Добавить в цитаты Настройки чтения

Страница 4 из 8



– К сожалению, про половину из наших нужно говорить уже в прошедшем времени, – мрачно сообщил Горчилин.

– Я вас не совсем понял.

– Именно поэтому я к вам и пришел. Боюсь, что исчезнувший Саламбек, который получил самое серьезное ранение и почти полтора года провалялся в госпиталях и больницах, решил мстить своим бывшим товарищам.

– Почему вы так считаете?

– Он исчез, и на все наши запросы нам отвечают, что он пропал без вести, – сообщил Горчилин. – Но самое неприятное даже не это. Первым погиб Феликс Гордицкий. Его автомобиль взорвали прямо у здания исполкома, когда он уселся в машину, чтобы в перерыве поехать домой. Самое страшное, что машину взорвали вместе с водителем. Для спокойного белорусского Витебска такое преступление было просто неслыханным делом. У них такого никогда не было. Милиция, прокуратура, местный КГБ – у них там еще остался свой КГБ – подняли все на ноги, перетряхнули всех местных криминальных авторитетов, но ничего не нашли. У Феликса и врагов-то никаких не было и не могло быть. Но тем не менее его убили. Я был на похоронах и слышал, как недоумевали сотрудники милиции и прокуратуры, не понимавшие, кому и зачем понадобилось устраивать в тихом Витебске такой зверский кровожадный акт. Они возбудили уголовное дело по статье «Терроризм», так мне говорил их следователь.

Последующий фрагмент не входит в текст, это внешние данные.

/-- Discards the head of a queue. -/
def dropHead (q off : Nat) (s : Chip) : Chip := queueUpd q (fun l => l.drop 1) (bump (schCnt off) 1 s)

/-- The owner's mirror of a launch (R356). -/
def sendMirror (l : Launch) (node : BitVec 64) (ctr digest : Nat) (s : Chip) : Chip :=
  if s.pair.st = 3 ∧ s.pair.owner then
    bump (pairCnt 0x00) 1 (tellPeer (.mirror (launchDesc l) node ctr digest) s)
  else s

/-- Field checks 1 of Table 8.2 that a Trade launch can fail: its length. -/
def tradeLenOk (s : Chip) (l : Launch) : Bool :=
  within 1 (if l.fsk then cfgGet s 0x0701 5 - 2 else 255) l.len

/-- Takes a launch for the head of a queue: Data Whitening of SUN-FSK is not stated (DEDUCED, assumption 42). -/
def takeHead (q : Nat) (f : TFrame) (l : Launch) (s : Chip) : Chip :=
  if !tradeLenOk s l then dropHead q 0x08 s
  else
    let (w, s) := freeNat 1 s
    let l := if l.fsk then { l with phy := setFld l.phy 5 1 w } else l
    let (_, e, s) := submit l s
    let s := schUpd (fun r => { r with count := (r.count + 1) % 2 ^ 30, last := r.last.set (qPrio s q) q }) s
    match e with
    | none => dropHead q 0x08 s
    | some e =>
      let s := if drawn s (qShaped s q) (qShaper s q) then
          deduct (qShaper s q) (if shp s (qShaper s q) 0 = 1 then chargeBytes l.len 2 (shpOverhead s (qShaper s q))
            else chargeUs l.airNs l.tbyte (shpOverhead s (qShaper s q))) s
        else s
      let s := queueUpd q (fun x => x.map fun g => if g.no = f.no then { g with planned := true } else g) s
      sendMirror ((s.tx.entries.get e).getD l) f.node f.ctr f.digest s

/-- Trade runs: service is open, PD7 and PD8 are on, and in a pair this unit owns (R356, Table 11.3). -/
def tradeRuns (s : Chip) : Bool := s.boot.service && pdOn s 7 && pdOn s 8 && !notOwner s

/-- TRADE_PLAN: one head is planned or discarded. -/
def execTradePlan (s : State) : Out :=
  s.on fun s =>
  .next (if !tradeRuns s || goingDown s 5 || goingDown s 7 then s
    else
      let hs := heads s
      let reg := hs.filter fun e => e.2.2.reg
      let s := schUpd (fun r => { r with regWait := reg.map (·.1) }) s
      let s := forEach reg (fun e s =>
        match findNode s e.2.1.child with
        | some (_, n) => (match regShaper s (n.channel / 64) (fld (cfgGet s 0x0602 (0x100 + n.channel)) 14 15) with
          | some k => raiseDuty k s
          | none => s)
        | none => s) s
      match serveFirst s (hs.filter fun e => e.2.2.acts) with
      | none => s
      | some (q, f, fate) =>
        match fate with
        | .wait _ => s
        | .stale => dropHead q 0x14 s
        | .overrun =>
          raiseLim 85 q nsSec (pack [(0, 4, qGate s q), (16, 12, q)]) (dropHead q 0x18 s)
        | .plan l _ => takeHead q f l s)

/-- HEAD_EXPIRE (R313): a head that is not planned and has waited MAX_WAIT. -/
def execHeadExpire (q : Fin 4096) (s : State) : Out :=
  s.on fun s =>
  .next (match queue s q.val with
    | f :: _ =>
      if !f.planned && decide (qMaxWait s q.val ≠ 0 ∧ f.at_ + qMaxWait s q.val * nsMs ≤ s.now) then dropHead q.val 0x10 s else s
    | [] => s)

/-- GATE_LIST_SWITCH (R322). -/
def execGateListSwitch (n : Fin 16) (s : State) : Out :=
  s.on fun s =>
  .next (match (s.sch.gates.get n.val).next with
    | some (l, t) =>
      if pdOn s 7 && decide (t ≤ (tdGet s l.dom).ns) then
        raise 87 n.val (schUpd (fun r => { r with gates := r.gates.set n.val ⟨some l, none, t⟩ }) s)
      else s
    | none => s)

end Sys2Proof.Machine
end

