-- ==== Sys2Proof/Machine/Pair.lean ====
section
/-! DEFINITION. The Vereri pair (R347 to R362): the link, claims and leases, sequencing messages, mirrors, trim, drills. -/

namespace Sys2Proof.Machine

def leaseMode (s : Chip) : Bool := decide (pairMode s = 2)

/-- The pair protocol runs: PAIR_MODE ≠ 0, the pair SerDes is released, and PD9 is on (R347). -/
def pairRuns (s : Chip) : Bool := decide (pairMode s ≠ 0) && decide (s.pair.st ≠ 0) && pdOn s 9

/-- PAIR_STAT (Table 12.7). -/
def pairStat (s : Chip) : Nat :=
  let p := s.pair
  pack [(0, 3, p.st), (3, 1, b2n p.owner), (4, 1, pairCfg s 1), (5, 2, p.lanes), (7, 1, b2n p.swapped), (8, 2, p.inv),
    (10, 1, b2n p.seqSolo), (11, 1, b2n p.trimValid)]

/-- PAIR_LEASE: lease remaining, µs. -/
def pairLease (s : Chip) : Nat :=
  match s.pair.leaseEnd with
  | some t => (t - s.now) / nsUs
  | none => 0

/-- Settings that the configuration digest covers (R360). -/
def digestFields (s : Chip) : List Nat :=
  [pairMode s, pairCfg s 1, pairCfg s 2, pairCfg s 3, pairCfg s 0xB, pairCfg s 0xC] ++ (List.range 16).map (streamCfg s)

/-- R360: major versions equal, minor versions within 1, digests equal. -/
def compatible (s : Chip) (version digest : Word) : Bool :=
  let (own, peer) := ((s.sys.ver.get 3).toNat, version.toNat)
  let (a, b) := (own / 2 ^ 16 % 256, peer / 2 ^ 16 % 256)
  decide (own / 2 ^ 24 = peer / 2 ^ 24) && decide (a ≤ b + 1) && decide (b ≤ a + 1) &&
    decide (Config.pairDigest (digestFields s) = digest)

/-! ## Drills (R362) -/

/-- A drill ends with a result: EV_PAIR_DRILL, and its command completes. -/
def finishDrill (result : Nat) (s : Chip) : Chip :=
  match s.pair.drill with
  | none => s
  | some d =>
    let us := match d.tookAt with
      | some t => (t - d.startedAt) / nsUs
      | none => 0
    let s := raise 99 (pack [(0, 8, result), (32, 32, us)]) (pairUpd (fun p => { p with drill := none, silent := false }) s)
    match d.cmd with
    | some c => complete c stOk (wr 1 result ++ zeros 3 ++ wr 4 us) s
    | none => s

/-- Ownership moved while a drill runs: the first moment at which the peer of the drilled owner owns. -/
def drillTook (s : Chip) : Chip :=
  pairUpd (fun p => { p with drill := p.drill.map fun d =>
    if 1 ≤ d.phase ∧ d.tookAt.isNone ∧ p.owner ≠ d.mine then { d with tookAt := some s.now } else d }) s

/-! ## Ownership (R349 to R351, R357) -/

/-- EV_PAIR_CLAIM: the winning claim. -/
def raiseClaim (s : Chip) : Chip :=
  let p := s.pair
  raise 95 (pack [(0, 1, b2n p.owner), (32, 32, if p.owner then p.claim else p.peerClaim)]) s

/-- The unit becomes owner: the visit of R357 begins. -/
def takeOwn (s : Chip) : Chip :=
  if s.pair.owner then s
  else raiseClaim (drillTook (bump (pairCnt 0x14) 1 (pairUpd (fun p =>
    { p with owner := true, visiting := true, visited := [], visitAt := s.now, yielding := false }) s)))

/-- The unit stops owning (R245, R349). -/
def stopOwn (s : Chip) : Chip :=
  if s.pair.owner then
    outputLost (drillTook (pairUpd (fun p => { p with owner := false, leaseFree := false, visiting := false, yielding := false }) s))
  else s

/-- Takes ownership with the peer's last known claim plus 1 (R349). `alone`: no peer is heard that could grant a lease. -/
def claimOver (alone : Bool) (s : Chip) : Chip :=
  if s.pair.owner then s
  else takeOwn (pairUpd (fun p => { p with claim := (p.peerClaim + 1) % 2 ^ 32, leaseFree := alone }) s)

/-- The peer has taken ownership: PAIR_YIELD completes with its claim (R365). -/
def yieldOver (s : Chip) : Chip :=
  match s.pair.yieldCmd with
  | some c => complete c stOk (wr 4 s.pair.peerClaim) (pairUpd (fun p => { p with yieldCmd := none, yielding := false }) s)
  | none => s

/-- A yield that can no longer reach the peer (DEDUCED, assumption 47). -/
def yieldLost (s : Chip) : Chip :=
  match s.pair.yieldCmd with
  | some c => complete c stBusy [] (pairUpd (fun p => { p with yieldCmd := none, yielding := false }) s)
  | none => pairUpd (fun p => { p with yielding := false }) s

/-- The own claim against the peer's, after a heartbeat (R349, R350). `knew`: the peer was known as the owner before. -/
def judgeClaims (knew yields : Bool) (s : Chip) : Chip :=
  let p := s.pair
  if later 32 p.peerClaim p.claim then
    if p.owner then
      let held := p.leaseEnd.any fun t => decide (s.now < t)
      let s := yieldOver (raiseClaim (stopOwn s))
      let s := pairUpd (fun p => { p with leaseEnd := none }) s
      if leaseMode s && held then raise 96 1 s else s
    else if yields then claimOver false s
    else if knew then s
    else raiseClaim s
  else if later 32 p.claim p.peerClaim then takeOwn s
  else if p.peerSerial.toNat < s.sys.serial.toNat then claimOver false (pairUpd (fun p => { p with owner := false }) s)
  else s

/-- The pair leaves PAIRED: held frames go out under solo numbers (R355, Table 12.5). -/
def leavePaired (st : Nat) (s : Chip) : Chip :=
  turnSolo (pairUpd (fun p => { p with st := st, settled := false, resumeSent := none }) s)

/-! ## Link (R347, R348, R360) -/

/-- PAIR_LINK_UP: training completes. -/
def execPairLinkUp (t : PairTraining) (s : State) : Out :=
  s.on fun s =>
  .next (if !pairRuns s || s.pair.linkUp || portHeld s 2 then s
    else
      let s := if t.inv = 0 then s else raise 94 t.inv.toNat s
      let s := if t.swapped then raise 93 1 s else s
      let ok := compatible s t.peerVersion t.peerDigest
      let s := raise 92 1 (pairUpd (fun p => { p with
        linkUp := true, lanes := t.lanes.toNat, swapped := t.swapped, inv := t.inv.toNat, peerSerial := t.peerSerial
        peerVersion := t.peerVersion.toNat, peerDigest := t.peerDigest.toNat, settled := false
        st := if ok then 2 else 5 }) s)
      if ok then s else raise 98 (t.peerVersion.toNat / 2 ^ 16) s)

/-- State that a link loss leads to (Table 12.5). -/
def downState (s : Chip) : Nat :=
  if s.pair.st = 5 then 5 else if s.pair.st = 3 ∨ s.pair.st = 4 ∨ s.pair.paired ∨ s.boot.solo then 4 else 1

/-- The link goes down. -/
def pairLinkLost (s : Chip) : Chip :=
  if !s.pair.linkUp then s
  else
    let was := s.pair.st
    let s := raise 92 0 (bump (pairCnt 0x18) 1 (pairUpd (fun p => { p with linkUp := false, lanes := 0 }) s))
    let s := yieldLost (leavePaired (downState s) s)
    let s := if was = 3 then raise 97 0 s else s
    if s.pair.drill.any fun d => decide (1 ≤ d.phase) then finishDrill 3 s else s

/-- PAIR_LINK_DOWN. -/
def execPairLinkDown (s : State) : Out := s.on fun s => .next (pairLinkLost s)

/-- PAIR_LANE_LOCK_CHANGE: one lane changes while the other one carries the link. -/
def execPairLaneLockChange (lane : Fin 2) (up : Bool) (s : State) : Out :=
  s.on fun s =>
  .next (if s.pair.linkUp && bitOf s.pair.lanes (1 - lane.val) then
      pairUpd (fun p => { p with lanes := setFld p.lanes lane.val 1 (b2n up) }) s
    else s)

/-! ## Heartbeats -/

/-- Some port can carry heartbeats: PEER_ADDR is set and its link is up (R348). -/
def hbPort (s : Chip) : Bool := peerAddrSet s && ((List.range 2).any fun p => (s.eth.get p).link)

/-- HEARTBEAT_SEND (R348, R350). -/
def execHeartbeatSend (onLink : Bool) (s : State) : Out :=
  s.on fun s =>
  .next (if !pairRuns s || s.pair.silent || !(if onLink then s.pair.linkUp else hbPort s) then s
    else
      let p := s.pair
      let names := p.peerKnown && later 32 p.peerClaim p.claim
      let grant := leaseMode s && p.grantDue && !p.owner
      pairUpd (fun p => { p with
        out := p.out ++ [.heartbeat onLink p.st s.sys.serial (w32 p.claim) names p.yielding (leaseMode s && p.owner) grant]
        granted := if grant then some s.now else p.granted, grantDue := p.grantDue && !grant }) s)

/-- Lease length that the owner counts: LEASE × (1 − 10⁻⁴), ns (R350). -/
def leaseNs (s : Chip) : Nat := pairCfg s 0xB * nsMs * 9999 / 10000

/-- Both units name one owner: claims are settled (R349); with R360 met the resume messages are exchanged (R355). -/
def settle (s : Chip) : Chip :=
  if s.pair.settled then s
  else
    let s := pairUpd (fun p => { p with settled := true }) s
    if s.pair.linkUp && (s.pair.st = 2 || s.pair.st = 4) then sendResume s else s

/-- HEARTBEAT_RECEIVE (R349, R350). -/
def execHeartbeatReceive (h : Heartbeat) (s : State) : Out :=
  s.on fun s =>
  .next (if !pairRuns s || (h.onLink && !s.pair.linkUp) then s
    else
      let knew := s.pair.peerKnown && later 32 s.pair.peerClaim s.pair.claim && !s.pair.owner
      let s := pairUpd (fun p => { p with
        heard := some s.now, peerClaim := h.claim.toNat, peerKnown := true, peerSerial := h.serial }) s
      let s := judgeClaims knew h.yields s
      let s := match h.leaseGrant with
        | some t => if leaseMode s then
            pairUpd (fun p => { p with leaseEnd := some (t + leaseNs s), leaseFree := false }) s else s
        | none => s
      let s := if h.leaseRequest && leaseMode s && !s.pair.owner then pairUpd (fun p => { p with grantDue := true }) s else s
      if s.pair.owner = h.namesThisOwner ∧ s.pair.claim ≠ s.pair.peerClaim then settle s else s)

/-- LEASE + LEASE_GUARD has passed since the own last grant (R350). -/
def guardPassed (s : Chip) : Bool :=
  match s.pair.granted with
  | some t => decide (t + leaseGuard s ≤ s.now)
  | none => true

/-- The peer, as far as its claim is known, is the owner. -/
def peerOwns (s : Chip) : Bool := s.pair.peerKnown && !later 32 s.pair.claim s.pair.peerClaim

/-- PEER_SILENT: nothing has arrived for PEER_DEAD (R348, R349, R361). -/
def execPeerSilent (s : State) : Out :=
  s.on fun s =>
  .next (match s.pair.heard with
    | some t =>
      if !pairRuns s || decide (s.now < t + pairCfg s 0xA * nsMs) then s
      else
        let drilled := s.pair.drill.any fun d => decide (1 ≤ d.phase) && (d.mine || d.kind = 0 || decide (2 ≤ d.phase))
        let s := pairUpd (fun p => { p with heard := none, settled := false }) s
        let s := if peerOwns s && (!leaseMode s || guardPassed s) then claimOver true s else s
        let s := yieldLost (if s.pair.st = 3 then leavePaired 4 s else s)
        if drilled then finishDrill 3 s else s
    | none => s)

/-- LEASE_GUARD_TAKEOVER (R350). -/
def execLeaseGuardTakeover (s : State) : Out :=
  s.on fun s =>
  .next (if pairRuns s && leaseMode s && s.pair.heard.isNone && peerOwns s && guardPassed s then claimOver true s else s)

/-- LEASE_EXPIRY (R350). -/
def execLeaseExpiry (s : State) : Out :=
  s.on fun s =>
  .next (match s.pair.leaseEnd with
    | some t =>
      if !leaseMode s || decide (s.now < t) then s
      else
        let own := s.pair.owner
        let s := pairUpd (fun p => { p with leaseEnd := none }) (stopOwn s)
        if own then raise 96 2 s else s
    | none => s)

/-! ## Uplink sequencing (R353, R355) -/

/-- MERGE_DIGEST_RECEIVE: an entry of the peer; keys below the restart point stay solo at the peer too. -/
def execMergeDigestReceive (st : Fin 16) (key : Nat) (digest : Word) (s : State) : Out :=
  s.on fun s =>
  .next (if s.pair.st ≠ 3 ∨ s.pair.seqSolo ∨ key < s.pair.restart then s
    else mergeAll (pairUpd (fun p => { p with merge := p.merge.upd st.val (mergeAdd key digest.toNat none) }) s))

/-- WATERMARK_SEND. -/
def execWatermarkSend (s : State) : Out :=
  s.on fun s =>
  .next (if s.pair.st ≠ 3 ∨ !s.pair.linkUp then s
    else
      let w := watermark s
      let s := tellPeer (.watermark w) (pairUpd (fun p => { p with wOwn := w }) s)
      if s.pair.seqSolo then s else mergeAll s)

/-- WATERMARK_RECEIVE: while the uplink is solo a watermark shows that the peer is back, and the resume message follows. -/
def execWatermarkReceive (w : Nat) (s : State) : Out :=
  s.on fun s =>
  .next (if s.pair.st ≠ 3 ∨ !s.pair.linkUp then s
    else
      let s := if s.pair.wPeer < w then pairUpd (fun p => { p with wPeer := w, wPeerAt := s.now }) s else s
      if s.pair.seqSolo then sendResume s else mergeAll s)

– И вы решили, что взрыв каким-то образом связан с этими бриллиантами?

– Сначала нет. Но примерно через месяц убили Ахмета Эльгарова. Точнее, через три недели. Я тоже поехал на его похороны. Неизвестный убийца ждал его в подъезде. И вы знаете, что самое поразительное? Что у полковника была своя охрана, и он, войдя в подъезд, узнал человека, который там его ждал, и поэтому отпустил обоих сотрудников своего управления. Они беседовали с неизвестным убийцей минут двадцать, а потом убийца сделал три выстрела. И исчез. Полковника нашли уже мертвым в подъезде. Теперь я не сомневался, что это кто-то из наших. Эльгаров был не наивный доверчивый мальчик и не обычный прохожий. Он не стал бы отпускать свою охрану, если бы почувствовал, что ему грозит какая-то опасность. И он был вооружен, но не достал своего оружия, а убийца даже не попытался это оружие похитить. Теперь я уже не сомневался, что это был Саламбек.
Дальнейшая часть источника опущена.